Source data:
::::::

-- ==== Sys2Proof/Tests/Slice0.lean ====
section
/-! SUPPORT. Tests of single commands against values worked out from the spec's rules, and for the statements that have hypotheses
a concrete state and operands that meet them together, one witness a clause or group of clauses. -/

namespace Sys2Proof.Slice0

open Sys2Proof Sys2Proof.Machine Sys2Proof.Claims

set_option Elab.async false

/-! ### Small states -/

/-- `s` with fields of BAR0 set: field, value, number of the page, entry. -/
def fields (s : State) (l : List (Fld × Nat × Nat × Nat)) : State :=
  (l.foldl (fun t p => t.setFld p.1 p.2.1 p.2.2.1 p.2.2.2) (begin s)).now

/-- Tile 0 runs and is `x`; the other fields are those of `s`. -/
def running (x : Tile) (s : State := State.reset) : State :=
  fields { s with tiles := [(0, x)] } [(TILE.RUNSTAT.STATE, runRunning, 0, 0)]

/-- Parameter set 16 with ring degree 2^`logn`: two chain primes and one special prime, held in prime slots 0 to 2, with
the log2 of the chain primes in Q16.16. -/
def smallSet (logn : Nat) (l2 : Nat := 0) : State :=
  { primes := [(0, 97 + l2 <<< 32), (1, 193 + l2 <<< 32), (2, 257)]
    psets := [(16, { live := true, kinds := 7, logn := logn, numQ := 2, numP := 1, dnum := 1, qslot := [0, 1], pslot := [2] })] }

/-- An engine instruction word: PSET 16, LEVEL and IMM; references, strides in lines, number of limbs. -/
def eword (level imm r0 r1 r2 : Nat) (lstride : Nat := 1) (pstride : Nat := 1) (nlimb : Nat := 1) : NInstr :=
  { ext := true, opa := BitVec.ofNat 51 (16 <<< 44 + level <<< 36 + imm)
    opd := BitVec.ofNat 128 (r0 <<< 102 + r1 <<< 76 + r2 <<< 50 + lstride <<< 31 + pstride <<< 12 + nlimb <<< 4) }

/-- A register form's word: prime index, IMM without the form bit, destination and sources. -/
def rword (level imm d a b : Nat) : NInstr := eword level (2 ^ 26 + imm) d a b 0 0 0

/-- The command answers a next state of which `p` holds. -/
def answers (c : Instr) (s : State) (p : State → Bool) : Bool :=
  match exec c s with
  | .next t => p t
  | _ => false

/-- Inbound queue 0 of the tile is open. -/
def opened : Tile := { inq := { opened := true } :: List.replicate 7 {} }

/-- The module is ready and function 0 owns queues 0 to 15; other fields from `s`. -/
def readyState (s : State := State.reset) : State :=
  fields s [(RESET.BOOT.READY, 1, 0, 0), (QE.FNQ.BASE, 0, 0, 0), (QE.FNQ.COUNT, 16, 0, 0)]

/-! ### Well-formed commands -/

theorem test_scan_wellformed : (Instr.gloamingScan (List.replicate 96 0)).wellFormed = true := by decide
theorem test_scan_illformed : (Instr.gloamingScan (List.replicate 95 0)).wellFormed = false := by decide

/-! ### Witnesses: the scalar unit -/

theorem witness_scalar_control : (running {}).readyTile 0 0 .execute {} = true ∧ bits (0 : BitVec 12).toNat 11 10 ≠ 3 ∧
    ({} : NInstr).opa = 0 ∧ bits ({} : NInstr).opa.toNat 50 6 = 0 ∧ bits ({} : NInstr).opa.toNat 50 20 = 0 := by decide +kernel

theorem witness_scalar_access : (running {}).readyTile 0 0 .access { sig := 0x400 } = true ∧ bits (0x400 : BitVec 12).toNat 11 10 ≠ 3 := by
  decide +kernel

theorem witness_qopen : (running {}).readyTile 0 0 .execute { opa := 2 ^ 50 } = true ∧
    bits (2 ^ 50 : BitVec 51).toNat 45 0 = 0 ∧ ((running {}).tilesAt 0 |>.queue true 0).opened = false := by decide +kernel

theorem witness_qclose : ∃ b : Bool, (running opened).readyTile 0 0 .execute { opa := if b then 2 ^ 50 else 0 } = true ∧
    bits (if b then (2 ^ 50 : BitVec 51) else 0).toNat 46 0 = 0 ∧ (opened.queue b 0).opened = true ∧
    opened.stillRead b 0 = false := ⟨false, by decide +kernel⟩

theorem witness_chcfg : (running {}).readyTile 0 0 .execute { opa := 2 ^ 39 + 2 ^ 16 } = true ∧
    bits (2 ^ 39 + 2 ^ 16 : BitVec 51).toNat 12 0 = 0 ∧ bits (2 ^ 39 + 2 ^ 16 : BitVec 51).toNat 46 39 ≠ 0 ∧
    bits (2 ^ 39 + 2 ^ 16 : BitVec 51).toNat 31 16 ≠ 0 ∧ (({} : Tile).chans.getD 0 {}).bound = false ∧
    ({} : Tile).drainedByAccess 0 = false := by decide +kernel

/-- Channel 0 is bound to outbound queue 0, which holds one word. -/
def oneWord : Tile :=
  { chans := { bound := true, dmask := 1, msglen := 1 } :: List.replicate 15 {}
    outq := { opened := true, words := [{ w := 5 }] } :: List.replicate 7 {} }

theorem witness_token : (running oneWord).readyTile 0 0 .execute { sig := 0xC00 } = true ∧ bits (0xC00 : BitVec 12).toNat 11 10 = 3 ∧
    ((running oneWord).tilesAt 0).chans[0]? = some { bound := true, dmask := 1, msglen := 1 } ∧
    (((running oneWord).tilesAt 0).outq.getD 0 {}).words.length = 1 := by decide +kernel

theorem witness_token_alone (k : Nat) (v : Channel) (h : k ≠ 0) (e : oneWord.chans[k]? = some v) : v.bound = false := by
  rcases k with _ | k
  · exact absurd rfl h
  · have m : v ∈ List.replicate 15 ({} : Channel) := List.mem_of_getElem? (show (List.replicate 15 ({} : Channel))[k]? = some v from e)
    rw [List.eq_of_mem_replicate m]

theorem witness_unmet_wait : (running {}).canIssue 0 .execute = true ∧ waitLegal 0x400000 = true ∧ waitLegal 0 = true ∧
    unmet (((running {}).tilesAt 0).seenBy .execute) { wa := 0x400000 } = some 0x400000 := by decide +kernel

/-- Codes with an undefined OP of the scalar unit, and with an undefined UNIT. -/
theorem witness_undefined_op : (running {}).readyTile 0 ((0x007 : BitVec 12).toNat / 256) .execute {} = true ∧
    (running {}).readyTile 0 ((0xF07 : BitVec 12).toNat / 256) .execute { ext := true } = true ∧ (0x007 : BitVec 12) ≠ 0 := by
  decide +kernel

/-- FLAGCLR clears flag OPA [5:0], CTRSET writes counter OPA [19:16] (R213). -/
theorem test_flagclr : answers (.flagclr 0 .execute { opa := 3 }) (running { flags := 0xF }) (fun t => (t.tilesAt 0).flags = 7) := by
  decide +kernel

theorem test_ctrset : answers (.ctrset 0 .execute { opa := 0x21234 }) (running {}) (fun t => (t.tilesAt 0).ctrs.getD 2 0 = 0x1234) := by
  decide +kernel

/-! ### Witnesses: engine instructions -/

/-- A plan that runs, and what holds of it. -/
def Plan.runs {s : State} (p : Plan s) (q : (Tx s → Tx s) → List (EStep s) → Bool → Bool) : Bool :=
  match p with
  | .run u st m => q u st m
  | .refuse _ _ | .wait => false

theorem of_runs {s : State} {p : Plan s} {q : (Tx s → Tx s) → List (EStep s) → Bool → Bool} (h : Plan.runs p q = true) :
    ∃ u st m, p = .run u st m ∧ q u st m = true := by
  cases p with
  | run u st m => exact ⟨u, st, m, rfl, h⟩
  | refuse st d => exact absurd h (by simp [Plan.runs])
  | wait => exact absurd h (by simp [Plan.runs])

theorem witness_engine_issues : ∃ k u st m, engineOf (.pclAdd 0 .execute (rword 0 0 2 0 1)) = some k ∧
    (running {}).readyTile k.tile k.unit k.side k.word = true ∧ k.plan (running {}) (begin (running {})) = .run u st m ∧
    (begin (running {})).stepsLegal k.tile st = true ∧ queuesFilled ((running {}).tilesAt k.tile) st := by
  obtain ⟨u, st, m, e, h⟩ := of_runs (p := pclElem 0 (rword 0 0 2 0 1) (intOp fun a b => (a + b) % 2 ^ 32) (begin (running {})))
    (q := fun _ st _ => (begin (running {})).stepsLegal (s := running {}) 0 st && (List.range 8).all fun q => queueWant st q == 0)
    (by decide +kernel)
  simp only [Bool.and_eq_true, List.all_eq_true, List.mem_range, beq_iff_eq] at h
  exact ⟨_, u, st, m, rfl, by decide +kernel, e, h.1, fun q hq => by rw [h.2 q hq]; exact Nat.zero_le _⟩

/-- Percale's ADD in stream form on two inbound queues, of which queue 0 is open and empty. -/
def queueWord : NInstr := eword 0 0 1024 (2 ^ 25) (2 ^ 25)
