-- ==== Sys2Proof/Decode.lean ====
section
/-! DEFINITION. Byte order, kind IDs and sizes, framing (which bytes at the front of a byte list are one frame), the decoder
of the thirteen frame kinds from bytes, and the encoder (spec/30_encoding.md). Decoding reads the layout only: the CRC
field is an operand, and whether it is valid is tested when the frame runs (R117, R118). -/

namespace Sys2Proof

/-! ### Byte lists and byte order (R10, R11, R42) -/

/-- `B[i]` (R10). -/
def byteAt (B : List Byte) (i : Nat) : Byte := B.getD i 0

/-- `be16(b0, b1)` (R11). -/
def be16 (b0 b1 : Byte) : Half := b0 ++ b1

/-- `be32(b0, b1, b2, b3)` (R11). -/
def be32 (b0 b1 b2 b3 : Byte) : Long := be16 b0 b1 ++ be16 b2 b3

/-- `hi8(v)` (R11). -/
def hi8 (v : Half) : Byte := v.extractLsb' 8 8

/-- `lo8(v)` (R11). -/
def lo8 (v : Half) : Byte := v.extractLsb' 0 8

/-- The two bytes of a 16-bit field, the more significant at the lower index (R42). -/
def bytes16 (v : Half) : List Byte := [hi8 v, lo8 v]

/-- The four bytes of a 32-bit field, big-endian (R42). -/
def bytes32 (v : Long) : List Byte := bytes16 (v.extractLsb' 16 16) ++ bytes16 (v.extractLsb' 0 16)

/-- `byte[7:4]` (R79). -/
def highNibble (b : Byte) : Nibble := b.extractLsb' 4 4

/-- `byte[3:0]` (R79). -/
def lowNibble (b : Byte) : Nibble := b.extractLsb' 0 4

/-- `EXT_COORD_MASK`: the low 14 bits are kept (R79, D10). -/
def extCoordMask : Half := 0x3FFF

/-! ### Kinds, kind IDs and sizes (R60 to R64) -/

/-- The six inbound kinds, in the table's order. -/
def InKind.all : List InKind := [.status, .deviceInfo, .coordinate, .extendedCoordinates, .ack, .nack]

/-- The seven outbound kinds, in the table's order. -/
def OutKind.all : List OutKind :=
  [.getStatus, .getDeviceInfo, .setMode, .setRegister, .setRegisterGroup, .setLeds, .resetBootloader]

/-- `KIND_ID(k)` of an inbound kind; 0x02 for STATUS is the one the source gives (R61). -/
def Config.inboundId (c : Config) : InKind → Byte
  | .status => 0x02
  | .deviceInfo => c.idDeviceInfo
  | .coordinate => c.idCoordinate
  | .extendedCoordinates => c.idExtendedCoordinates
  | .ack => c.idAck
  | .nack => c.idNack

/-- `KIND_ID(k)` of an outbound kind (R61). -/
def Config.outboundId (c : Config) : OutKind → Byte
  | .getStatus => c.idGetStatus
  | .getDeviceInfo => c.idGetDeviceInfo
  | .setMode => c.idSetMode
  | .setRegister => c.idSetRegister
  | .setRegisterGroup => c.idSetRegisterGroup
  | .setLeds => c.idSetLeds
  | .resetBootloader => c.idResetBootloader

/-- `KIND_ID(k)` (R61). -/
def Config.kindId (c : Config) : Kind → Byte
  | .inbound k => c.inboundId k
  | .outbound k => c.outboundId k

::::::

__WORK TO BE COMPLETED__
Output the lines of the records above exactly as they appear, from the line containing "theorem witness_scalar_control : (running" through the line containing "bits (if b then".

__EXERCISE RESULT__
theorem witness_scalar_control : (running {}).readyTile 0 0 .execute {} = true ∧ bits (0 : BitVec 12).toNat 11 10 ≠ 3 ∧
    ({} : NInstr).opa = 0 ∧ bits ({} : NInstr).opa.toNat 50 6 = 0 ∧ bits ({} : NInstr).opa.toNat 50 20 = 0 := by decide +kernel

theorem witness_scalar_access : (running {}).readyTile 0 0 .access { sig := 0x400 } = true ∧ bits (0x400 : BitVec 12).toNat 11 10 ≠ 3 := by
  decide +kernel

theorem witness_qopen : (running {}).readyTile 0 0 .execute { opa := 2 ^ 50 } = true ∧
    bits (2 ^ 50 : BitVec 51).toNat 45 0 = 0 ∧ ((running {}).tilesAt 0 |>.queue true 0).opened = false := by decide +kernel

theorem witness_qclose : ∃ b : Bool, (running opened).readyTile 0 0 .execute { opa := if b then 2 ^ 50 else 0 } = true ∧
    bits (if b then (2 ^ 50 : BitVec 51) else 0).toNat 46 0 = 0 ∧ (opened.queue b 0).opened = true ∧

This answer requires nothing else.